YOUR TASK:
Would you output the whole listing below, exactly as it reads?

= Beginning of Section =

/-- R195, R257, R259, R263, R366, R376: the host link answers the oldest element of a request: a load takes its data, an AtomicOp leaves the
new value and gives back the old, and each failure is noted with its code, 0x15 for Unsupported Request, 0x16 for Completer Abort, 0x17 when
no completion comes; of a line, the slice keeps a copy. A peer's status completes its uisend, after its older sends; two matching operations of
a dual-run team are counted and leave the comparator, and two that differ end the context with the DMR record. -/
def Obligations.LinkAnswers : Prop :=
  (∀ (s : State) (tid role : Nat) (t : Team) (c : Section) (h : HostReq) (x : LaneOp) (rest : List LaneOp) (data : List DWord),
    s.team? tid = some t → s.sec? tid role = some c → c.hostReq = some h → h.op.lanes = x :: rest →
    let left : HostReq := { h with op := { h.op with lanes := rest } }
    (h.isLoad = true →
      exec (.loadReturn tid role 1 data) s = .next (hostStep s tid role { left with bad := h.bad ++ [(x.lane, 0x15)] }) ∧
      exec (.loadReturn tid role 2 data) s = .next (hostStep s tid role { left with bad := h.bad ++ [(x.lane, 0x16)] }) ∧
      exec (.completionTimeout tid role) s = .next (hostStep s tid role { left with bad := h.bad ++ [(x.lane, 0x17)] }) ∧
      (∀ pas, x.spot = some (.phys pas) → (data.length ≠ 16 ∨ pas.length ≠ 1) → h.op.size ≠ 128 →
        (∀ p ∈ physBytes pas, s.sliceLine? (p / 128 * 128) = none) →
        let v := (data.headD 0).toNat % 2 ^ (8 * h.op.size)
        exec (.loadReturn tid role 0 data) s = .next (hostStep
          (((physBytes pas).zip (toBytes h.op.size v)).foldl (fun s b => s.hostBytes b.1 [b.2]) s)
          tid role { left with got := h.got ++ [(x.lane, BitVec.ofNat 64 (ofBytes (((physBytes pas).zip (toBytes h.op.size v)).map Prod.snd)))] })) ∧
      (∀ pa n, x.spot = some (.phys [(pa, n)]) → data.length = 16 → s.sliceLine? (pa / 128 * 128) = none →
        let line := pa / 128 * 128
        let s1 := s.physWrite line (data.flatMap (fun w => toBytes 8 w.toNat))
        let bs := (s1.homeLine? line).getD (data.flatMap (fun w => toBytes 8 w.toNat))
        s1.sliceLine? line = none →
        exec (.loadReturn tid role 0 data) s = .next (hostStep ((s1.takeSlice line bs).modCore t.die t.core (fun c => c.keepLine line bs)) tid role
          { left with got := h.got ++ [(x.lane, BitVec.ofNat 64 (ofBytes ((bs.drop (pa - line)).take h.op.size)))] }))) ∧
    (h.isLoad = false →
      (∀ old, exec (.atomicopCompletion tid role 1 old) s = .next (hostFail s tid role h x 0x15)) ∧
      (∀ old, exec (.atomicopCompletion tid role 2 old) s = .next (hostFail s tid role h x 0x16)) ∧
      exec (.completionTimeout tid role) s = .next (hostFail s tid role h x 0x17) ∧
      (∀ (old : DWord) pas s0, hostTurn s t c h x = .go s0 → h.op.kind ≠ .add → x.spot = some (.phys pas) →
        let v := old.toNat % 2 ^ (8 * h.op.size)
        let h' := { h.without [x] with got := h.got ++ [(x.lane, BitVec.ofNat 64 v)] }
        exec (.atomicopCompletion tid role 0 old) s = .next (hostTwin (hostStep
          (((physBytes pas).zip (toBytes h.op.size ((h.op.new v x).getD v))).foldl (fun s b => s.physWrite b.1 [b.2]) s0)
          tid role h') tid role h')) ∧
      (∀ (old : DWord) pas s0, hostTurn s t c h x = .go s0 → h.op.kind = .add → x.spot = some (.phys pas) →
        let ls := h.op.lanes.filter (fun y => y.addr == x.addr)
        let before (n : Nat) : Nat := (ls.take n).foldl (fun v y => (h.op.new v y).getD v) (old.toNat % 2 ^ (8 * h.op.size))
        let h' := { h.without ls with got := h.got ++ ls.mapIdx (fun i y => (y.lane, BitVec.ofNat 64 (before i))) }
        exec (.atomicopCompletion tid role 0 old) s = .next (hostTwin (hostStep
          (((physBytes pas).zip (toBytes h.op.size (before ls.length))).foldl (fun s b => s.physWrite b.1 [b.2]) s0)
          tid role h') tid role h')))) ∧
  (∀ (s : State) (tid role : Nat) (status : BitVec 2) (t : Team) (c : Section) (p : PeerSend) (k : Iss), s.team? tid = some t → s.sec? tid role = some c →
    c.peerSend = some p → s.olderSend t p = false →
    let s1 := s.modSec tid role (fun c => { c with peerSend := none })
    State.iss? { s1 with sel := some (match p.who with
      | none => .sect tid role
      | some id => .lantern t.die t.core id) } = some k →
    exec (.sendStatusReturn tid role status) s = .next (retireWith k s1
      (k.th.putResult false false k.path p.lanes p.dest (fun _ => BitVec.ofNat 64 status.toNat)).advance)) ∧
  (∀ (s : State) (tid role u : Nat) (t : Team) (c d : Section) (a b : DmrOp), s.team? tid = some t → s.sec? tid role = some c →
    t.primary = true → t.twin = some u → s.sec? u role = some d → dmrPair c d = some (a, b) →
    (a.same b = false →
      exec (.dmrCompare tid role) s = .next (endContext s t.ctx cDMR 0 { recBy 0x30 t role with detail := dmrDetail a b })) ∧
    (∀ s1, a.same b = true → a.op.kind = .store → a.dest = none → a.counted = none → b.counted = none →
      (∀ x ∈ a.op.lanes, x.spot ≠ none ∧ ∀ v ∈ x.vas, s.logsPage t.ctx c.log v.1 = false) → (s.dmrPerform t c a a.op.lanes).2 = .go s1 →
      exec (.dmrCompare tid role) s = .next (((s1.modSec tid role (cmpTake a.id [])).modSec u role (cmpTake b.id [])).modCtx t.ctx
        (fun x => { x with dmrCount := x.dmrCount + 1 }))))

= End of Section =

TASK OUTPUT:
/-- R195, R257, R259, R263, R366, R376: the host link answers the oldest element of a request: a load takes its data, an AtomicOp leaves the
new value and gives back the old, and each failure is noted with its code, 0x15 for Unsupported Request, 0x16 for Completer Abort, 0x17 when
no completion comes; of a line, the slice keeps a copy. A peer's status completes its uisend, after its older sends; two matching operations of
a dual-run team are counted and leave the comparator, and two that differ end the context with the DMR record. -/
def Obligations.LinkAnswers : Prop :=
  (∀ (s : State) (tid role : Nat) (t : Team) (c : Section) (h : HostReq) (x : LaneOp) (rest : List LaneOp) (data : List DWord),
    s.team? tid = some t → s.sec? tid role = some c → c.hostReq = some h → h.op.lanes = x :: rest →
    let left : HostReq := { h with op := { h.op with lanes := rest } }
    (h.isLoad = true →
      exec (.loadReturn tid role 1 data) s = .next (hostStep s tid role { left with bad := h.bad ++ [(x.lane, 0x15)] }) ∧
      exec (.loadReturn tid role 2 data) s = .next (hostStep s tid role { left with bad := h.bad ++ [(x.lane, 0x16)] }) ∧
      exec (.completionTimeout tid role) s = .next (hostStep s tid role { left with bad := h.bad ++ [(x.lane, 0x17)] }) ∧
      (∀ pas, x.spot = some (.phys pas) → (data.length ≠ 16 ∨ pas.length ≠ 1) → h.op.size ≠ 128 →
        (∀ p ∈ physBytes pas, s.sliceLine? (p / 128 * 128) = none) →
        let v := (data.headD 0).toNat % 2 ^ (8 * h.op.size)
        exec (.loadReturn tid role 0 data) s = .next (hostStep
          (((physBytes pas).zip (toBytes h.op.size v)).foldl (fun s b => s.hostBytes b.1 [b.2]) s)
          tid role { left with got := h.got ++ [(x.lane, BitVec.ofNat 64 (ofBytes (((physBytes pas).zip (toBytes h.op.size v)).map Prod.snd)))] })) ∧
      (∀ pa n, x.spot = some (.phys [(pa, n)]) → data.length = 16 → s.sliceLine? (pa / 128 * 128) = none →
        let line := pa / 128 * 128
        let s1 := s.physWrite line (data.flatMap (fun w => toBytes 8 w.toNat))
        let bs := (s1.homeLine? line).getD (data.flatMap (fun w => toBytes 8 w.toNat))
        s1.sliceLine? line = none →
        exec (.loadReturn tid role 0 data) s = .next (hostStep ((s1.takeSlice line bs).modCore t.die t.core (fun c => c.keepLine line bs)) tid role
          { left with got := h.got ++ [(x.lane, BitVec.ofNat 64 (ofBytes ((bs.drop (pa - line)).take h.op.size)))] }))) ∧
    (h.isLoad = false →
      (∀ old, exec (.atomicopCompletion tid role 1 old) s = .next (hostFail s tid role h x 0x15)) ∧
      (∀ old, exec (.atomicopCompletion tid role 2 old) s = .next (hostFail s tid role h x 0x16)) ∧
      exec (.completionTimeout tid role) s = .next (hostFail s tid role h x 0x17) ∧
      (∀ (old : DWord) pas s0, hostTurn s t c h x = .go s0 → h.op.kind ≠ .add → x.spot = some (.phys pas) →
        let v := old.toNat % 2 ^ (8 * h.op.size)
        let h' := { h.without [x] with got := h.got ++ [(x.lane, BitVec.ofNat 64 v)] }
        exec (.atomicopCompletion tid role 0 old) s = .next (hostTwin (hostStep
          (((physBytes pas).zip (toBytes h.op.size ((h.op.new v x).getD v))).foldl (fun s b => s.physWrite b.1 [b.2]) s0)
          tid role h') tid role h')) ∧
      (∀ (old : DWord) pas s0, hostTurn s t c h x = .go s0 → h.op.kind = .add → x.spot = some (.phys pas) →
        let ls := h.op.lanes.filter (fun y => y.addr == x.addr)
        let before (n : Nat) : Nat := (ls.take n).foldl (fun v y => (h.op.new v y).getD v) (old.toNat % 2 ^ (8 * h.op.size))
        let h' := { h.without ls with got := h.got ++ ls.mapIdx (fun i y => (y.lane, BitVec.ofNat 64 (before i))) }
        exec (.atomicopCompletion tid role 0 old) s = .next (hostTwin (hostStep
          (((physBytes pas).zip (toBytes h.op.size (before ls.length))).foldl (fun s b => s.physWrite b.1 [b.2]) s0)
          tid role h') tid role h')))) ∧
  (∀ (s : State) (tid role : Nat) (status : BitVec 2) (t : Team) (c : Section) (p : PeerSend) (k : Iss), s.team? tid = some t → s.sec? tid role = some c →
    c.peerSend = some p → s.olderSend t p = false →
    let s1 := s.modSec tid role (fun c => { c with peerSend := none })
    State.iss? { s1 with sel := some (match p.who with
      | none => .sect tid role
      | some id => .lantern t.die t.core id) } = some k →
    exec (.sendStatusReturn tid role status) s = .next (retireWith k s1
      (k.th.putResult false false k.path p.lanes p.dest (fun _ => BitVec.ofNat 64 status.toNat)).advance)) ∧
  (∀ (s : State) (tid role u : Nat) (t : Team) (c d : Section) (a b : DmrOp), s.team? tid = some t → s.sec? tid role = some c →
    t.primary = true → t.twin = some u → s.sec? u role = some d → dmrPair c d = some (a, b) →
    (a.same b = false →
      exec (.dmrCompare tid role) s = .next (endContext s t.ctx cDMR 0 { recBy 0x30 t role with detail := dmrDetail a b })) ∧
    (∀ s1, a.same b = true → a.op.kind = .store → a.dest = none → a.counted = none → b.counted = none →
      (∀ x ∈ a.op.lanes, x.spot ≠ none ∧ ∀ v ∈ x.vas, s.logsPage t.ctx c.log v.1 = false) → (s.dmrPerform t c a a.op.lanes).2 = .go s1 →
      exec (.dmrCompare tid role) s = .next (((s1.modSec tid role (cmpTake a.id [])).modSec u role (cmpTake b.id [])).modCtx t.ctx
        (fun x => { x with dmrCount := x.dmrCount + 1 }))))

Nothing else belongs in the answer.